WHAT TO DO -
Take every line from the listing below that contains "noTx".

==========

theorem scratchWrite_halted (g a : Nat) (bs : List Byte) {s : State} (hx : s.frame.tx.active = false) :
    Halted s (scratchWrite g a bs s) := by
  have : ∀ (lines : List Nat) (t : State), t.frame.tx.active = false →
      Halted t (lines.foldl (fun t l => heal (.scratch g l) l a (a + bs.length)
        (touchLine (.scratch g l) (forgetScratch g l t))) t) := by
    intro lines
    induction lines with
    | nil => exact fun t _ => .refl t
    | cons l lines ih =>
      intro t ht
      have h0 : Halted t (forgetScratch g l t) := (forgetAll_took _ t).home.halted
      have h := (h0.trans (touchLine_only (.scratch g l) (h0.noTx ht)).halted).trans
        (heal_home (.scratch g l) l a (a + bs.length) _).halted
      exact h.trans (ih _ (h.noTx ht))
  unfold scratchWrite
  refine (this (linesOf a bs.length) s hx).trans ?_
  dsimp only
  generalize List.foldl _ s (linesOf a bs.length) = r
  by_cases hg : r.group.uid = g
  · subst hg
    simp only [State.updGroup, if_true]
    exact ⟨rfl, map_closed_id _⟩
  · simp only [State.updGroup, hg, if_false]
    exact ⟨rfl, map_closed_id _⟩

theorem writeSpots_halted (v : Via) (ps : List Spot) (bs : List Byte) {s : State} (hx : s.frame.tx.active = false) :
    Halted s (writeSpots v ps bs s) := by
  have each : ∀ (xs : List (Spot × Byte)) (t : State), t.frame.tx.active = false →
      Halted t (xs.foldl (fun t x => writeHome v x.1.epoch x.1.addr [x.2] t) t) := by
    intro xs
    induction xs with
    | nil => exact fun t _ => .refl t
    | cons x xs ih =>
      intro t ht
      have h := writeHome_halted v x.1.epoch x.1.addr [x.2] ht
      exact h.trans (ih _ (h.noTx ht))
  unfold writeSpots
  split
  · exact .refl s
  · split
    · exact writeHome_halted _ _ _ _ hx
    · exact each _ s hx

theorem ringWrite_halted {r : Ring} {a : Nat} {bs : List Byte} {s t : State} (hx : s.frame.tx.active = false)
    (h : r.write a bs s = some t) : Halted s t := by
  unfold Ring.write at h
  obtain ⟨ps, _, rfl⟩ := Option.map_eq_some_iff.mp h
  exact writeSpots_halted _ _ _ hx

/-- An event is written to its ring, with its message, or lost. -/
theorem appendEvent_halted (base code job : Nat) (p : Payload) (part : Nat) {s : State} (hx : s.frame.tx.active = false) :
    Halted s (appendEvent base code job p part s) := by
  have out : ∀ (t : State), Halted s t → Halted s { t with out := t.out ++ [.msix part code] } := by
    intro t h
    exact h.trans ⟨rfl, map_closed_id _⟩
  unfold appendEvent
  split
  · exact .refl s
  · unfold ringAppend
    split
    · rename_i t h
      split at h
      · split at h
        · split at h <;> cases h
        · split at h
          · cases h
          · rename_i u hu
            split at h
            · rename_i v hv
              cases h
              have k := ringWrite_halted hx hu
              exact out _ (k.trans (ringWrite_halted (k.noTx hx) hv))
            · cases h
      · cases h
    · rename_i t h
      split at h
      · split at h
        · split at h
          · rename_i u hu
            cases h
            exact out _ (ringWrite_halted hx hu)
          · cases h
        · split at h
          · cases h
          · split at h <;> cases h
      · cases h
    · exact .refl s

theorem postEvent_halted (code part job : Nat) (p : Payload) {s : State} (hx : s.frame.tx.active = false) :
    Halted s (postEvent code part job p s) := by
  unfold postEvent
  dsimp only
  split
  · exact appendEvent_halted _ _ _ _ _ hx
  · have h := appendEvent_halted (s.partOf part).evqbase.toNat code job p part hx
    split
    · exact h.trans (appendEvent_halted _ _ _ _ _ (h.noTx hx))
    · exact h

/-- A write to a peer that has failed is lost: the mask of its warp, and an event. -/
theorem loseWrite_halted (uid chip : Nat) {s : State} (hx : s.frame.tx.active = false) : Halted s (loseWrite uid chip s) := by
  unfold loseWrite
  dsimp only
  have h : Halted s (s.updWarp uid fun x => { x with lost := x.lost ||| BitVec.twoPow 16 chip }) := by
    unfold State.updWarp
    split
    · exact ⟨rfl, map_closed_id _⟩
    · exact ⟨rfl, map_closed_id _⟩
  exact h.trans (postEvent_halted _ _ _ _ (h.noTx hx))

theorem perform_halted (e : PWrite) {s : State} (hx : s.frame.tx.active = false) : Halted s (e.perform s) := by
  unfold PWrite.perform
  dsimp only
  refine Halted.trans ?_ (patchPlace_home _ _ _).1.halted
  unfold writeLoc
  split
  · exact scratchWrite_halted _ _ _ hx
  · exact writeHome_halted _ _ _ _ hx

==========

RESULT -
      have h := (h0.trans (touchLine_only (.scratch g l) (h0.noTx ht)).halted).trans
      exact h.trans (ih _ (h.noTx ht))
      exact h.trans (ih _ (h.noTx ht))
              exact out _ (k.trans (ringWrite_halted (k.noTx hx) hv))
    · exact h.trans (appendEvent_halted _ _ _ _ _ (h.noTx hx))
  exact h.trans (postEvent_halted _ _ _ _ (h.noTx hx))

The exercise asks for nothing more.